Using different modules for a condition

I have a bunch of values I’d like to predict, and each value belongs to a category that has its own distribution of values. Instead of creating a new model per category, I’d like to incorporate weight sharing, then have the model apply a different fully connected layer based on the category. What’s the most efficient way to implement this?

Could you explain your use case a bit?
How would you select the category? Do you have this information for each sample, i.e. training and test samples?

Sure. For context, this has to do with the CHAMPS competition on Kaggle.

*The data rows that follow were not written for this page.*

/-- The blocks `State.advanceTest` leaves unchanged. -/
@[simp] theorem State.advanceTest_frame (s : State) :
    (s.advanceTest).power = s.power ∧ (s.advanceTest).now = s.now ∧ (s.advanceTest).pending = s.pending := by
  and_intros <;> (unfold State.advanceTest State.advanceWith; split <;> (try simp))
/-- What `State.advanceTest` leaves unchanged of the Console Port. -/
@[simp] theorem State.advanceTest_console (s : State) :
    (s.advanceTest).console.ingress = s.console.ingress
      ∧ (s.advanceTest).console.arrivals = s.console.arrivals
      ∧ (s.advanceTest).console.restart = s.console.restart
      ∧ (s.advanceTest).console.receiver = s.console.receiver
      ∧ (s.advanceTest).console.line = s.console.line ∧ (s.advanceTest).console.counts = s.console.counts
      ∧ (s.advanceTest).console.sending = s.console.sending
      ∧ (s.advanceTest).console.ingressOverflows = s.console.ingressOverflows := by
  and_intros <;> (unfold State.advanceTest State.advanceWith; split <;> (try simp))
/-- What `State.advanceTest` leaves unchanged of the Order Gate. -/
@[simp] theorem State.advanceTest_gate (s : State) :
    (s.advanceTest).gate.permits = s.gate.permits ∧ (s.advanceTest).gate.orders = s.gate.orders
      ∧ (s.advanceTest).gate.held = s.gate.held := by
  and_intros <;> (unfold State.advanceTest State.advanceWith; split <;> (try simp))
/-- What `State.advanceTest` leaves unchanged of the Crossing Sequencer. -/
@[simp] theorem State.advanceTest_seq (s : State) :
    (s.advanceTest).seq.table = s.seq.table := by
  unfold State.advanceTest State.advanceWith; split <;> (try simp)
/-- What `State.advanceTest` leaves unchanged of the Channel Controller. -/
@[simp] theorem State.advanceTest_chan (s : State) :
    (s.advanceTest).chan.record = s.chan.record
      ∧ (s.advanceTest).chan.ignoredCalls = s.chan.ignoredCalls
      ∧ (s.advanceTest).chan.badDirections = s.chan.badDirections
      ∧ (s.advanceTest).chan.unexpectedPassages = s.chan.unexpectedPassages := by
  and_intros <;> (unfold State.advanceTest State.advanceWith; split <;> (try simp))
/-- What `State.advanceTest` leaves unchanged of the Condition Evaluator. -/
@[simp] theorem State.advanceTest_cond (s : State) :
    (s.advanceTest).cond.table = s.cond.table := by
  unfold State.advanceTest State.advanceWith; split <;> (try simp)
/-- What `State.advanceTest` leaves unchanged of the Field Engine. -/
@[simp] theorem State.advanceTest_field (s : State) :
    (s.advanceTest).field.scanList = s.field.scanList ∧ (s.advanceTest).field.tx = s.field.tx
      ∧ (s.advanceTest).field.link = s.field.link ∧ (s.advanceTest).field.nodes = s.field.nodes
      ∧ (s.advanceTest).field.counts = s.field.counts ∧ (s.advanceTest).field.receiver = s.field.receiver
      ∧ (s.advanceTest).field.line = s.field.line ∧ (s.advanceTest).field.arrivals = s.field.arrivals
      ∧ (s.advanceTest).field.contention = s.field.contention
      ∧ (s.advanceTest).field.credit = s.field.credit ∧ (s.advanceTest).field.scanMode = s.field.scanMode
      ∧ (s.advanceTest).field.echo = s.field.echo ∧ (s.advanceTest).field.nextTag = s.field.nextTag
      ∧ (s.advanceTest).field.trimA = s.field.trimA ∧ (s.advanceTest).field.trimB = s.field.trimB
      ∧ (s.advanceTest).field.stopA = s.field.stopA ∧ (s.advanceTest).field.stopB = s.field.stopB
      ∧ (s.advanceTest).field.pointer = s.field.pointer ∧ (s.advanceTest).field.cycle = s.field.cycle
      ∧ (s.advanceTest).field.sweep = s.field.sweep
      ∧ (s.advanceTest).field.replyTimeout = s.field.replyTimeout
      ∧ (s.advanceTest).field.silentLimit = s.field.silentLimit := by
  and_intros <;> (unfold State.advanceTest State.advanceWith; split <;> (try simp))
/-- What `State.advanceTest` leaves unchanged of the Span Supervisor. -/
@[simp] theorem State.advanceTest_span (s : State) :
    (s.advanceTest).span.record = s.span.record ∧ (s.advanceTest).span.correction = s.span.correction
      ∧ (s.advanceTest).span.level = s.span.level ∧ (s.advanceTest).span.lastSkew = s.span.lastSkew
      ∧ (s.advanceTest).span.lastHold = s.span.lastHold
      ∧ (s.advanceTest).span.holdRunning = s.span.holdRunning
      ∧ (s.advanceTest).span.previous = s.span.previous ∧ (s.advanceTest).span.lastTrim = s.span.lastTrim
      ∧ (s.advanceTest).span.levelChanges = s.span.levelChanges := by
  and_intros <;> (unfold State.advanceTest State.advanceWith; split <;> (try simp))
/-- What `State.advanceTest` leaves unchanged of the mode and the chain. -/
@[simp] theorem State.advanceTest_unit (s : State) :
    (s.advanceTest).unit.limits = s.unit.limits ∧ (s.advanceTest).unit.estop = s.unit.estop
      ∧ (s.advanceTest).unit.key = s.unit.key ∧ (s.advanceTest).unit.locked = s.unit.locked
      ∧ (s.advanceTest).unit.validation = s.unit.validation := by
  and_intros <;> (unfold State.advanceTest State.advanceWith; split <;> (try simp))
/-- What `State.advanceTest` leaves unchanged of the Point Image. -/
@[simp] theorem State.advanceTest_points (s : State) :
    (s.advanceTest).points.map = s.points.map ∧ (s.advanceTest).points.firstPair = s.points.firstPair
      ∧ (s.advanceTest).points.pairLoss = s.points.pairLoss := by
  and_intros <;> (unfold State.advanceTest State.advanceWith; split <;> (try simp))

/-- The blocks `State.entryResult` leaves unchanged. -/
@[simp] theorem State.entryResult_frame (s : State) (x : BitVec 16) (i : Nat) (r : Result) :
    (s.entryResult x i r).power = s.power ∧ (s.entryResult x i r).now = s.now
      ∧ (s.entryResult x i r).pending = s.pending := by
  and_intros <;> (unfold State.entryResult; (repeat' split) <;> (try simp))
/-- What `State.entryResult` leaves unchanged of the Console Port. -/
@[simp] theorem State.entryResult_console (s : State) (x : BitVec 16) (i : Nat) (r : Result) :
    (s.entryResult x i r).console.ingress = s.console.ingress
      ∧ (s.entryResult x i r).console.arrivals = s.console.arrivals
      ∧ (s.entryResult x i r).console.restart = s.console.restart
      ∧ (s.entryResult x i r).console.receiver = s.console.receiver
      ∧ (s.entryResult x i r).console.line = s.console.line
      ∧ (s.entryResult x i r).console.counts = s.console.counts
      ∧ (s.entryResult x i r).console.sending = s.console.sending
      ∧ (s.entryResult x i r).console.ingressOverflows = s.console.ingressOverflows := by
  and_intros <;> (unfold State.entryResult; (repeat' split) <;> (try simp))
/-- What `State.entryResult` leaves unchanged of the Order Gate. -/
@[simp] theorem State.entryResult_gate (s : State) (x : BitVec 16) (i : Nat) (r : Result) :
    (s.entryResult x i r).gate.permits = s.gate.permits ∧ (s.entryResult x i r).gate.orders = s.gate.orders
      ∧ (s.entryResult x i r).gate.held = s.gate.held := by
  and_intros <;> (unfold State.entryResult; (repeat' split) <;> (try simp))
/-- What `State.entryResult` leaves unchanged of the Crossing Sequencer. -/
@[simp] theorem State.entryResult_seq (s : State) (x : BitVec 16) (i : Nat) (r : Result) :
    (s.entryResult x i r).seq.table = s.seq.table := by
  unfold State.entryResult; (repeat' split) <;> (try simp)
/-- What `State.entryResult` leaves unchanged of the Channel Controller. -/
@[simp] theorem State.entryResult_chan (s : State) (x : BitVec 16) (i : Nat) (r : Result) :
    (s.entryResult x i r).chan.record = s.chan.record
      ∧ (s.entryResult x i r).chan.ignoredCalls = s.chan.ignoredCalls
      ∧ (s.entryResult x i r).chan.badDirections = s.chan.badDirections
      ∧ (s.entryResult x i r).chan.unexpectedPassages = s.chan.unexpectedPassages := by
  and_intros <;> (unfold State.entryResult; (repeat' split) <;> (try simp))
/-- What `State.entryResult` leaves unchanged of the Condition Evaluator. -/
@[simp] theorem State.entryResult_cond (s : State) (x : BitVec 16) (i : Nat) (r : Result) :
    (s.entryResult x i r).cond.table = s.cond.table := by
  unfold State.entryResult; (repeat' split) <;> (try simp)
/-- What `State.entryResult` leaves unchanged of the Field Engine. -/
@[simp] theorem State.entryResult_field (s : State) (x : BitVec 16) (i : Nat) (r : Result) :
    (s.entryResult x i r).field.scanList = s.field.scanList ∧ (s.entryResult x i r).field.tx = s.field.tx
      ∧ (s.entryResult x i r).field.link = s.field.link ∧ (s.entryResult x i r).field.nodes = s.field.nodes
      ∧ (s.entryResult x i r).field.counts = s.field.counts
      ∧ (s.entryResult x i r).field.receiver = s.field.receiver
      ∧ (s.entryResult x i r).field.line = s.field.line
      ∧ (s.entryResult x i r).field.arrivals = s.field.arrivals
      ∧ (s.entryResult x i r).field.contention = s.field.contention
      ∧ (s.entryResult x i r).field.credit = s.field.credit
      ∧ (s.entryResult x i r).field.scanMode = s.field.scanMode
      ∧ (s.entryResult x i r).field.echo = s.field.echo
      ∧ (s.entryResult x i r).field.nextTag = s.field.nextTag
      ∧ (s.entryResult x i r).field.trimA = s.field.trimA
      ∧ (s.entryResult x i r).field.trimB = s.field.trimB
      ∧ (s.entryResult x i r).field.stopA = s.field.stopA
      ∧ (s.entryResult x i r).field.stopB = s.field.stopB
      ∧ (s.entryResult x i r).field.pointer = s.field.pointer
      ∧ (s.entryResult x i r).field.cycle = s.field.cycle
      ∧ (s.entryResult x i r).field.sweep = s.field.sweep
      ∧ (s.entryResult x i r).field.replyTimeout = s.field.replyTimeout
      ∧ (s.entryResult x i r).field.silentLimit = s.field.silentLimit := by
  and_intros <;> (unfold State.entryResult; (repeat' split) <;> (try simp))
/-- What `State.entryResult` leaves unchanged of the Span Supervisor. -/
@[simp] theorem State.entryResult_span (s : State) (x : BitVec 16) (i : Nat) (r : Result) :
    (s.entryResult x i r).span.record = s.span.record
      ∧ (s.entryResult x i r).span.correction = s.span.correction
      ∧ (s.entryResult x i r).span.level = s.span.level
      ∧ (s.entryResult x i r).span.lastSkew = s.span.lastSkew
      ∧ (s.entryResult x i r).span.lastHold = s.span.lastHold
      ∧ (s.entryResult x i r).span.holdRunning = s.span.holdRunning
      ∧ (s.entryResult x i r).span.previous = s.span.previous
      ∧ (s.entryResult x i r).span.lastTrim = s.span.lastTrim
      ∧ (s.entryResult x i r).span.levelChanges = s.span.levelChanges := by
  and_intros <;> (unfold State.entryResult; (repeat' split) <;> (try simp))
/-- What `State.entryResult` leaves unchanged of the mode and the chain. -/
@[simp] theorem State.entryResult_unit (s : State) (x : BitVec 16) (i : Nat) (r : Result) :
    (s.entryResult x i r).unit.limits = s.unit.limits ∧ (s.entryResult x i r).unit.estop = s.unit.estop
      ∧ (s.entryResult x i r).unit.key = s.unit.key ∧ (s.entryResult x i r).unit.locked = s.unit.locked
      ∧ (s.entryResult x i r).unit.validation = s.unit.validation := by
  and_intros <;> (unfold State.entryResult; (repeat' split) <;> (try simp))
/-- What `State.entryResult` leaves unchanged of the Point Image. -/
@[simp] theorem State.entryResult_points (s : State) (x : BitVec 16) (i : Nat) (r : Result) :
    (s.entryResult x i r).points.map = s.points.map
      ∧ (s.entryResult x i r).points.firstPair = s.points.firstPair
      ∧ (s.entryResult x i r).points.pairLoss = s.points.pairLoss := by
  and_intros <;> (unfold State.entryResult; (repeat' split) <;> (try simp))

end Sys2Proof.Machine
end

I have a tensor of shape NxF, where N is the number of nodes in a graph and F is the length of features. Per graph, I have a set of attributes that I am regressing against, the scalar coupling constant. Each attribute involves a pair of nodes, and I am given the type of coupling for each attribute I am trying to predict. Ideally, I’d like to have a model that does convolutions on the entire graph, then use different fully connected networks per coupling type. The only weight sharing across coupling types is the convolution/pooling part.

Currently, I am doing this by concatenating every combination of 2 nodes possible, forming an NxNxF tensor, then passing that through a fully connected network that outputs 8 values, one for every coupling type (now NxNx8). Then, since I have the indices of each pair of nodes to train on, I can index that tensor with torch.take and get the right values. However, I’m wondering if there’s a more efficient way to do this. Doing a pairwise concatenation of every node is very memory intensive.

Do you have any suggestions? Thanks!